A: The key to a successful MOSA is network-centricity. Serving as the foundational data and digital communications transport layer, the network must be sensor, system, and hardware agnostic. With programs like the F-35 experiencing significant delays and cost overruns, the DoD needs increased industry collaboration that emphasizes competitive innovation in the race to build interoperable technologies. For the past two decades, Persistent Systems has been preparing for the reality of a new battlefield approach where data drives operational dominance.
As a privately held defense-tech company, Persistent Systems’ Wave Relay® Mobile Ad Hoc Network (MANET) enables warfighters to view live video from a drone, retrieve data from a robot, receive orders from a commander, and communicate with all teammates from a single controller, enabling faster decision-making. Operating in a peer-to-peer fashion, Wave Relay has no single point of failure, ensuring continuous connectivity, with each additional node strengthening the network. Where the Wave Relay network stands out is that each node acts as its own router, enabling the intelligent sharing and receiving of data across the fastest possible path.
Persistent Systems’ Cloud Relay™ capability extends this agility beyond line-of-sight (BLOS), via satellite, internet, and cellular communications to connect distributed operating forces. Built-in security, as demonstrated by our Commercial Solutions for Classified (CSfC) and NIAP validations, ensures the secure flow of classified data and coalition interoperability. For example, American forces in the Indo-Pacific can seamlessly exchange data with allies and American forces in CENTCOM, while protecting sensitive information.
With a transport agnostic network layer, Wave Relay delivers the DoD’s vision of plug-and-play interoperability: scalable, secure, and ready for joint and allied operations.
Q: How has existing commercial technology already proven its ability to deliver resilient communications at the tactical edge across platforms and services, and maintain connectivity and data flow when primary networks were jammed, degraded, or destroyed by near-peer adversaries?
A: Ongoing conflicts have demonstrated that future conflicts will require the joint force to operate in denied, disrupted, and low-bandwidth environments. From intelligence sharing to logistics, today’s operations increasingly depend on high-bandwidth networks. Importantly, China and Russia have shown their abilities to disrupt those networks. To preserve battlefield dominance, our warfighters need resilient systems that can withstand the EW environment and adapt under increasing pressure.
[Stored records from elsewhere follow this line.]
-- ==== Sys2Proof/Certificates/Slice0/Obligations.lean ====
section
/-!
DEFINITION. The statements for the provers: what the commands do, family by family, and what every step keeps.
-/
open Sys2Proof Sys2Proof.Machine

/-- O1. With a command at the front of the queue, a step is that command's effect on the state with the rest of the queue. The
queue is the model's own (log entry 1). -/
def Obligations.CommandAtFrontRuns : Prop :=
  ∀ (c : Instr) (rest : List Instr) (s : State), s.pending = c :: rest →
    step s = exec c { s with pending := rest }

/-- O2. On an empty queue a step answers a next state in which one core-clock cycle has passed: where the cycle begins a tick
of the time clock and the device is in LOAD or a later state, each enabled domain advances by its increment (modulo
2^96) and every other domain's value stands; nothing changes but the parts of the list (the cycle count, the domains,
and what falls due in a cycle by itself: queues' shapers and waiting heads, frames that grow on the wire and leave it,
triggers' edges, host reads that waited, the scan of the interrupt targets). That a step of an empty queue is one
cycle is the model's choice (log entry 4). -/
def Obligations.IdleCyclePasses : Prop :=
  ∀ s : State, s.pending = [] →
    ∃ t, step s = .next t ∧ t.pending = [] ∧ t.cycle = s.cycle + 1 ∧
      Only [.cycle, .out, .hits, .mram, .cnt, .fabric, .ports, .tine, .dma, .pair, .time, .trig, .intc, .faults, .pcie,
        .safeRequest] s t ∧
      ∀ d, (t.dom d).value =
        if isAlive s.chip.mode = true ∧ tickOf s.cycle < tickOf (s.cycle + 1) ∧ (s.dom d).enabled = true then
          (s.dom d).value + (incNow (s.dom d)).zeroExtend 96
        else (s.dom d).value

/-- O3. For every command, every state and every operand: in the next state every part that the table changes does not list
for the command is the same as before. No command changes the queue, the cycle count or the device's identity. While
no NAP request waits for the object dictionary engine, which would be served first (R40), an access through that
engine changes no part but those that changesAlone lists for it. -/
def Obligations.CommandsChangeOnlyTheirParts : Prop :=
  ∀ (c : Instr) (s t : State), exec c s = .next t →
    Only (changes c) s t ∧ t.pending = s.pending ∧ t.cycle = s.cycle ∧ t.ident = s.ident ∧
    (s.nap.queue = [] → Only (changesAlone c) s t)

/-- O4. From every state that meets it, a step leads to a state that meets it: device memory and the Herd Ring TX memory are
in canonical form (log entry 11), at most 64 requests wait for the engine, at most eight transfers are open, a Tine
FIFO holds at most 4,096 records and a fault history at most 8 entries. -/
def Obligations.InvariantKept : Prop :=
  ∀ s t : State, Inv s → step s = .next t → Inv t

/-- O5. The state right after reset meets the invariant of every step. -/
def Obligations.InvariantAtReset : Prop :=
  Inv State.reset

/-- O6. Whatever the command, the state and the operands, the device state after it is the one before it, or a state that the
table of R71 allows to follow it. A full-device reset may come from any state, since a RESET command given earlier
ends in it 1 ms later whatever the state has become (R73, R507). Where NAP requests wait for the engine, which an
access serves first (R40), they may take two arrows within one command: STOP from RUN to ARMED and RELOAD from there
to LOAD. -/
def Obligations.StateChangesFollowTheTable : Prop :=
  ∀ (c : Instr) (s t : State), exec c s = .next t →
    t.chip.mode = s.chip.mode ∨ t.chip.mode = .reset ∨ t.chip.mode = .off ∨
    (s.chip.mode, t.chip.mode) ∈
      [(Mode.reset, Mode.load), (.load, .check), (.load, .hold), (.check, .armed), (.check, .load), (.check, .hold),
       (.hold, .load), (.armed, .run), (.armed, .load), (.run, .armed), (.load, .safe), (.check, .safe), (.hold, .safe),
       (.armed, .safe), (.run, .safe)] ∨
    (s.nap.queue ≠ [] ∧ s.chip.mode = .run ∧ t.chip.mode = .load)

/-- O7. Right after reset the device is in RESET with reason 0 and REASON_UNIT 0xFFFFFFFF and no START pending; no command,
frame, learned address or output is held; every counter is 0, every fault status 0 and every interrupt source neither
enabled nor pending; domain D0 is enabled with value 0 and nominal increment, D1 to D7 are disabled; no function may
use the bus or memory space and the PCIe link is down. -/
def Obligations.ResetState : Prop :=
  State.reset.chip.mode = .reset ∧ State.reset.chip.reason = 0 ∧ State.reset.chip.reasonUnit = 0xFFFFFFFF ∧
  State.reset.chip.startPending = false ∧ State.reset.pending = [] ∧ State.reset.out = [] ∧
  State.reset.fabric.frames = [] ∧ State.reset.fdb.learned = [] ∧
  (∀ idx sub key, State.reset.counter idx sub key = 0) ∧ (∀ b i, (State.reset.fault b i).status = 0) ∧
  (∀ n, (State.reset.source n).enable = false ∧ (State.reset.source n).pending = false) ∧
  (State.reset.dom 0).enabled = true ∧ (State.reset.dom 0).value = 0 ∧ (State.reset.dom 0).inc = 0x0100000000 ∧
  (∀ d, d ≠ 0 → (State.reset.dom d).enabled = false) ∧
  State.reset.pcie.linkUp = false ∧ ∀ f, (State.reset.pf f).bme = false ∧ (State.reset.pf f).mse = false

/-- O8. From OFF, with every rail in its operating range, the device enters RESET, held for 1 ms of core cycles, with reset
cause 0; a rail that stays outside its operating range for 1 us or more leads from any other state to OFF; when the
delay after a RESET command has run out the device enters RESET with reset cause 1, held for 100 us, and the count of
commanded resets in MRAM rises by one. Each clears every unit, but for what stands at pins: PERST_N, the levels of the
event inputs, and outside OFF the instruction and boundary registers of the test port. Supplies leave MRAM as it was.
In the other cases (a device that has its supplies, a rail out of range, a rail inside its range or outside it for
less than 1 us, a reset not yet due or not commanded) nothing changes. -/
def Obligations.SuppliesAndResets : Prop :=
  (∀ (levels : List Nat) (s : State),
    (s.chip.mode = .off → railsInRange levels = true → Gives (.supplyInRange levels) s fun t =>
      t.chip = { State.reset.chip with prev := .off, railsSince := s.cycle, resetHold := s.cycle + 1600000 } ∧
      t.chip.mode = .reset ∧ t.chip.lastCause = 0 ∧ t.mram = s.mram ∧ Cleared s t ∧ Only resetParts s t) ∧
    (s.chip.mode ≠ .off ∨ railsInRange levels = false → exec (.supplyInRange levels) s = .next s)) ∧
  (∀ (rail level ns : Nat) (s : State),
    (s.chip.mode ≠ .off → leavesRange rail level ns = true → Gives (.supplyOutOfRange rail level ns) s fun t =>
      t.chip.mode = .off ∧ t.chip.prev = s.chip.mode ∧ t.chip.startPending = false ∧ t.chip.resetDue = none ∧
      t.chip.safePending = none ∧ t.mram = s.mram ∧ Cleared s t ∧ Only resetParts s t) ∧
    (s.chip.mode = .off ∨ leavesRange rail level ns = false → exec (.supplyOutOfRange rail level ns) s = .next s)) ∧
  (∀ s : State,
    (∀ due, s.chip.resetDue = some due → due ≤ s.cycle → Gives .resetDelayExpiry s fun t =>
      t.chip = { State.reset.chip with
        prev := s.chip.mode, lastCause := 1, railsSince := s.chip.railsSince, resetHold := s.cycle + 160000,
        refclk := s.chip.refclk, pll := s.chip.pll } ∧
      t.chip.mode = .reset ∧ t.mram = { s.mram with cmdResets := (s.mram.cmdResets + 1) % 2 ^ 64 } ∧
      Cleared s t ∧ Only (.mram :: resetParts) s t) ∧
    (∀ due, s.chip.resetDue = some due → s.cycle < due → exec .resetDelayExpiry s = .next s) ∧
    (s.chip.resetDue = none → exec .resetDelayExpiry s = .next s))
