-- ==== Sys2Proof/Laws/Tine.lean ====
section
/-!
SUPPORT. What each operation of Machine/Tine.lean may change: the parts of the state in the set `hm`, no others, the invariant
kept. Cite these lemmas; do not unfold the operations.
-/
namespace Sys2Proof.Machine

theorem State.updFifo_keeps {m : Nat} {s t : State} {a1 : Nat} {a2 : Fifo → Fifo} (h : Keeps m s t)
    (hm : Sub 0x8000 m) (hf : (t.fifo a1).records.length ≤ 4096 → (a2 (t.fifo a1)).records.length ≤ 4096) :
    Keeps m s (t.updFifo a1 a2) := by
  unfold State.updFifo
  refine h.setTine hm fun hall => updAt_all t.tine a1 a2 hall fun x hx => ?_
  have e : t.fifo a1 = x := by unfold State.fifo; rw [List.getD_eq_getElem?_getD, hx]; rfl
  rw [e] at hf
  exact hf (hall x (List.mem_of_getElem? hx))

theorem placeRecord_records (cycle : Nat) (key : Nat × Nat) (mk : Nat → Bytes) (y : Fifo) :
    (placeRecord cycle key mk y).records.length = y.records.length + 1 := by
  simp [placeRecord]; omega

theorem dropLastRecord_records (y : Fifo) : (dropLastRecord y).records.length = y.records.length - 1 := by
  simp [dropLastRecord]

theorem displaces_records {cycle : Nat} {key : Nat × Nat} {y : Fifo} (h : displaces cycle key y = true) :
    0 < y.records.length := by
  rcases Nat.eq_zero_or_pos y.records.length with e | e
  · have : freshKeys cycle y = [] := by
      unfold freshKeys; rw [e]
      split
      · exact List.drop_eq_nil_of_le (Nat.le_refl _)
      · rfl
    simp [displaces, this] at h
  · exact e

theorem enterRecord_keeps {m : Nat} {s t : State} {a0 : Nat} {a1 : Nat × Nat} {a2 : Nat → Bytes} (h : Keeps m s t)
    (hm : Sub 0x81018200 m) (hc : (t.fifo a0).records.length < 4096) : Keeps m s (enterRecord a0 a1 a2 t) := by
  unfold enterRecord
  try dsimp only
  repeat' first
    | with_reducible exact h
    | exact Sub.trans (Sub.of (by decide)) hm
    | (intro _; rw [placeRecord_records]; exact hc)
    | with_reducible apply Keeps.ite
    | with_reducible apply State.bump_keeps
    | with_reducible apply State.updFifo_keeps
    | with_reducible apply oweRequest_keeps
    | with_reducible apply State.hit_keeps
    | with_reducible apply pulse_keeps

theorem loseRecord_keeps {m : Nat} {s t : State} {a0 : Nat} {a1 : Nat} (h : Keeps m s t)
    (hm : Sub 0xc3008200 m) : Keeps m s (loseRecord a0 a1 t) := by
  unfold loseRecord
  try dsimp only
  repeat' first
    | with_reducible exact h
    | exact Sub.trans (Sub.of (by decide)) hm
    | exact id
    | exact fun _ h => h
    | with_reducible apply State.bump_keeps
    | with_reducible apply State.hit_keeps
    | with_reducible apply State.updFifo_keeps
    | with_reducible apply detectFault_keeps
    | with_reducible apply pulse_keeps
    | dsimp only

theorem writeRecord_keeps {m : Nat} {s t : State} {a0 : Nat} {a1 : Nat} {a2 : Nat} {a3 : Nat} {a4 : Nat → Bytes} (h : Keeps m s t)
    (hm : Sub 0xc3018200 m) : Keeps m s (writeRecord a0 a1 a2 a3 a4 t) := by
  unfold writeRecord
  dsimp only
  split
  · split
    · rename_i hd
      have := displaces_records hd
      refine loseRecord_keeps (State.updFifo_keeps h (Sub.trans (Sub.of (by decide)) hm) fun _ => ?_)
        (Sub.trans (Sub.of (by decide)) hm)
      rw [placeRecord_records, dropLastRecord_records]; omega
    · exact loseRecord_keeps h (Sub.trans (Sub.of (by decide)) hm)
  · exact enterRecord_keeps h (Sub.trans (Sub.of (by decide)) hm) (by omega)

theorem writeOverflow_keeps {m : Nat} {s t : State} {a0 : Nat} (h : Keeps m s t)
    (hm : Sub 0x81018200 m) : Keeps m s (writeOverflow a0 t) := by
  unfold writeOverflow
  dsimp only
  split
  · exact State.updFifo_keeps (enterRecord_keeps h hm (by omega)) (Sub.trans (Sub.of (by decide)) hm) id
  · exact h

theorem dropRecords_keeps {m : Nat} {s t : State} {a0 : Nat} {a1 : Nat} (h : Keeps m s t)
    (hm : Sub 0x81018200 m) : Keeps m s (dropRecords a0 a1 t) := by
  unfold dropRecords
  try dsimp only
  repeat' first
    | with_reducible exact h
    | exact Sub.trans (Sub.of (by decide)) hm
    | exact id
    | exact fun _ h => h
    | (intro _; simp; omega)
    | with_reducible apply Keeps.ite
    | with_reducible apply State.updFifo_keeps
    | with_reducible apply oweRequest_keeps
    | with_reducible apply writeOverflow_keeps
    | dsimp only

theorem effTineRecordRead_keeps {m : Nat} {s t : State} {a0 : Nat} {a1 : Nat} (h : Keeps m s t)
    (hm : Sub 0x8901820c m) : Keeps m s (effTineRecordRead a0 a1 t) := by
  unfold effTineRecordRead
  try dsimp only
  repeat' first
    | with_reducible exact h
    | exact Sub.trans (Sub.of (by decide)) hm
    | with_reducible apply Keeps.ite
    | with_reducible apply State.emit_keeps
    | with_reducible apply dropRecords_keeps
    | with_reducible apply refuseBar_keeps
    | dsimp only
    | split

theorem effTineLostRead_keeps {m : Nat} {s t : State} {a0 : Nat} {a1 : Nat} (h : Keeps m s t)
    (hm : Sub 0x8800800c m) : Keeps m s (effTineLostRead a0 a1 t) := by
  unfold effTineLostRead
  try dsimp only
  repeat' first
    | with_reducible exact h
    | exact Sub.trans (Sub.of (by decide)) hm
    | exact id
    | exact fun _ h => h
    | with_reducible apply Keeps.ite
    | with_reducible apply State.emit_keeps
    | with_reducible apply State.rehit_keeps
    | with_reducible apply State.updFifo_keeps
    | with_reducible apply refuseBar_keeps
    | dsimp only

theorem effTineDrainTimer_keeps {m : Nat} {s t : State} {a0 : Nat} (h : Keeps m s t)
    (hm : Sub 0x18000 m) : Keeps m s (effTineDrainTimer a0 t) := by
  unfold effTineDrainTimer
  try dsimp only
  repeat' first
    | with_reducible exact h
    | exact Sub.trans (Sub.of (by decide)) hm
    | exact id
    | exact fun _ h => h
    | with_reducible apply Keeps.ite
    | with_reducible apply State.updFifo_keeps
    | with_reducible apply oweRequest_keeps
    | dsimp only
    | split

theorem effFlush_keeps {m : Nat} {s t : State} {a0 : Nat} {a1 : Nat} (h : Keeps m s t)
    (hm : Sub 0x8901820c m) : Keeps m s (effFlush a0 a1 t) := by
  unfold effFlush
  try dsimp only
  repeat' first
    | with_reducible exact h
    | exact Sub.trans (Sub.of (by decide)) hm
    | exact id
    | exact fun _ h => h
    | (intro _; simp)
    | with_reducible apply Keeps.ite
    | with_reducible apply State.updFifo_keeps
    | with_reducible apply refuseBar_keeps
    | with_reducible apply writeOverflow_keeps

end Sys2Proof.Machine
end

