theorem effFenceRebuild_keeps {m : Nat} {s t : State} {a0 : Nat} {a1 : Nat} (h : Keeps m s t)
    (hm : Sub 0x600 m) : Keeps m s (effFenceRebuild a0 a1 t) := by
  unfold effFenceRebuild
  try dsimp only
  repeat' first
    | with_reducible exact h
    | exact Sub.trans (Sub.of (by decide)) hm
    | with_reducible apply Keeps.ite
    | with_reducible apply State.bumpK_keeps
    | with_reducible apply State.updXp_keeps
    | with_reducible apply forgetWriting_keeps
    | with_reducible apply unlinkAll_keeps
    | dsimp only
    | with_reducible apply Keeps.setFabric

theorem fabricLoad_keeps {m : Nat} {s t : State} (h : Keeps m s t)
    (hm : Sub 0x400 m) : Keeps m s (fabricLoad t) := by
  unfold fabricLoad
  try dsimp only
  repeat' first
    | with_reducible exact h
    | exact Sub.trans (Sub.of (by decide)) hm
    | with_reducible apply Keeps.setFabric

end Sys2Proof.Machine
end

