-- ==== Sys2Proof/Laws/Dma.lean ====
section
/-!
SUPPORT. What each operation of Machine/Dma.lean may change: the parts of the state in the set `hm`, no others, the invariant
kept. Cite these lemmas; do not unfold the operations.
-/
namespace Sys2Proof.Machine

theorem State.updChan_keeps {m : Nat} {s t : State} {a1 : Nat} {a2 : Chan → Chan} (h : Keeps m s t)
    (hm : Sub 0x10000 m) : Keeps m s (State.updChan t a1 a2) := by
  unfold State.updChan
  try dsimp only
  repeat' first
    | with_reducible exact h
    | exact Sub.trans (Sub.of (by decide)) hm
    | with_reducible apply Keeps.setDma

theorem chanWrite_keeps {m : Nat} {s t : State} {a0 : Nat} {a1 : Nat} {a2 : State → State} (h : Keeps m s t)
    (h2 : ∀ u0, Keeps m s u0 → Keeps m s (a2 u0))
    (hm : Sub 0x8800000c m) : Keeps m s (chanWrite a0 a1 a2 t) := by
  unfold chanWrite
  try dsimp only
  repeat' first
    | with_reducible exact h
    | with_reducible assumption
    | exact Sub.trans (Sub.of (by decide)) hm
    | with_reducible apply Keeps.ite
    | with_reducible apply denyWrite_keeps
    | with_reducible apply refuseBar_keeps
    | with_reducible apply h2

theorem addReads_keeps {m : Nat} {s t : State} {a0 : Nat} {a1 : Nat} (h : Keeps m s t)
    (hm : Sub 0x8000000 m) : Keeps m s (addReads a0 a1 t) := by
  unfold addReads
  try dsimp only
  repeat' first
    | with_reducible exact h
    | exact Sub.trans (Sub.of (by decide)) hm
    | with_reducible apply State.updPf_keeps

theorem endReads_keeps {m : Nat} {s t : State} {a0 : Nat} {a1 : Nat} (h : Keeps m s t)
    (hm : Sub 0x8000000 m) : Keeps m s (endReads a0 a1 t) := by
  unfold endReads
  try dsimp only
  repeat' first
    | with_reducible exact h
    | exact Sub.trans (Sub.of (by decide)) hm
    | with_reducible apply State.updPf_keeps

theorem dropFetch_keeps {m : Nat} {s t : State} {a0 : Nat} (h : Keeps m s t)
    (hm : Sub 0x8010000 m) : Keeps m s (dropFetch a0 t) := by
  unfold dropFetch
  try dsimp only
  repeat' first
    | with_reducible exact h
    | exact Sub.trans (Sub.of (by decide)) hm
    | with_reducible apply State.updChan_keeps
    | with_reducible apply endReads_keeps
    | split

theorem dropBarriers_keeps {m : Nat} {s t : State} {a0 : Nat} (h : Keeps m s t)
    (hm : Sub 0x8000000 m) : Keeps m s (dropBarriers a0 t) := by
  unfold dropBarriers
  try dsimp only
  repeat' first
    | with_reducible exact h
    | with_reducible assumption
    | exact Sub.trans (Sub.of (by decide)) hm
    | (intro (_ : State) hu; first | with_reducible exact hu | skip)
    | exact id
    | exact fun _ h => h
    | exact memWrite_wf _ _
    | with_reducible apply Keeps.ite
    | with_reducible apply endReads_keeps
    | (with_reducible refine Keeps.foldl _ (fun _ _ _ => ?_) ?_)
    | dsimp only
    | split
    | (with_reducible refine Keeps.ofPair (by assumption) ?_)
    | (with_reducible refine Keeps.ofTriple (by assumption) ?_)

theorem readLost_keeps {m : Nat} {s t : State} {a0 : Nat} (h : Keeps m s t)
    (hm : Sub 0x8800000c m) : Keeps m s (readLost a0 t) := by
  unfold readLost
  try dsimp only
  repeat' first
    | with_reducible exact h
    | exact Sub.trans (Sub.of (by decide)) hm
    | with_reducible apply noteAer_keeps
    | with_reducible apply noteTimeout_keeps

theorem readSpoilt_keeps {m : Nat} {s t : State} {a0 : Nat} {a1 : Bool} (h : Keeps m s t)
    (hm : Sub 0x8800000c m) : Keeps m s (readSpoilt a0 a1 t) := by
  unfold readSpoilt
  try dsimp only
  repeat' first
    | with_reducible exact h
    | exact Sub.trans (Sub.of (by decide)) hm
    | with_reducible apply Keeps.ite
    | with_reducible apply noteAer_keeps
    | with_reducible apply notePoisoned_keeps

theorem askHost_keeps {m : Nat} {s t : State} {a0 : Nat} {a1 : Nat} {a2 : Nat} {a3 : Nat} {a4 : Nat} (h : Keeps m s t)
    (hm : Sub 0x8000008 m) : Keeps m s (askHost a0 a1 a2 a3 a4 t) := by
  unfold askHost
  try dsimp only
  repeat' first
    | with_reducible exact h
    | with_reducible assumption
    | exact Sub.trans (Sub.of (by decide)) hm
    | (intro (_ : State) hu; first | with_reducible exact hu | skip)
    | exact id
    | exact fun _ h => h
    | exact memWrite_wf _ _
    | with_reducible apply Keeps.ite
    | with_reducible apply State.emit_keeps
    | with_reducible apply addReads_keeps
    | (with_reducible refine Keeps.foldl _ (fun _ _ _ => ?_) ?_)
    | dsimp only
    | split
    | (with_reducible refine Keeps.ofPair (by assumption) ?_)
    | (with_reducible refine Keeps.ofTriple (by assumption) ?_)

theorem chanStore_keeps {m : Nat} {s t : State} {a0 : Nat} {a1 : Bool} {a2 : Nat} {a3 : Bytes} (h : Keeps m s t)
    (hm : Sub 0x10800008 m) : Keeps m s (chanStore a0 a1 a2 a3 t) := by
  unfold chanStore
  try dsimp only
  repeat' first
    | with_reducible exact h
    | with_reducible assumption
    | exact Sub.trans (Sub.of (by decide)) hm
    | (intro (_ : State) hu; first | with_reducible exact hu | skip)
    | exact id
    | exact fun _ h => h
    | exact memWrite_wf _ _
    | with_reducible apply Keeps.ite
    | with_reducible apply State.emit_keeps
    | with_reducible apply devWrite_keeps
    | (with_reducible refine Keeps.foldl _ (fun _ _ _ => ?_) ?_)
    | dsimp only
    | split
    | (with_reducible refine Keeps.ofPair (by assumption) ?_)
    | (with_reducible refine Keeps.ofTriple (by assumption) ?_)

theorem freeTag_keeps {m : Nat} {s t : State} {a0 : Nat} (h : Keeps m s t)
    (hm : Sub 0x10000 m) : Keeps m s (freeTag a0 t) := by
  unfold freeTag
  try dsimp only
  repeat' first
    | with_reducible exact h
    | exact Sub.trans (Sub.of (by decide)) hm
    | with_reducible apply Keeps.setDma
In the Indo-Pacific, Persistent Systems’ Wave Relay has already been tested under real work conditions and proven its worth. At Valiant Shield 2024, we provided a ‘plug-and-play’ solution, connecting Marine units, Air Force strike assets, Navy ships, autonomous systems, digital fires networks, and allied forces. As airmen and Marines were rapidly deployed throughout Hawaii, Guam, and the First Island Chain, data was shared in real time across a unified, flat network that was accessible anywhere by every warfighter on the network. With no additional gear or integration layer, warfighters benefited from a low cognitive and physical burden.
Additionally, Wave Relay MANET is counter–EW tested in active combat operations. Across three days of rigorous tests against sophisticated EW threats, Wave Relay maintained network connectivity within yards of the jammer. A mature technology, proven for the modern battlefield, our Wave Relay and Cloud Relay technologies are engineered with the end-user in mind. Persistent Systems is well equipped to meet the battlefield’s evolving demands and deliver Joint All-Domain Command and Control (JADC2).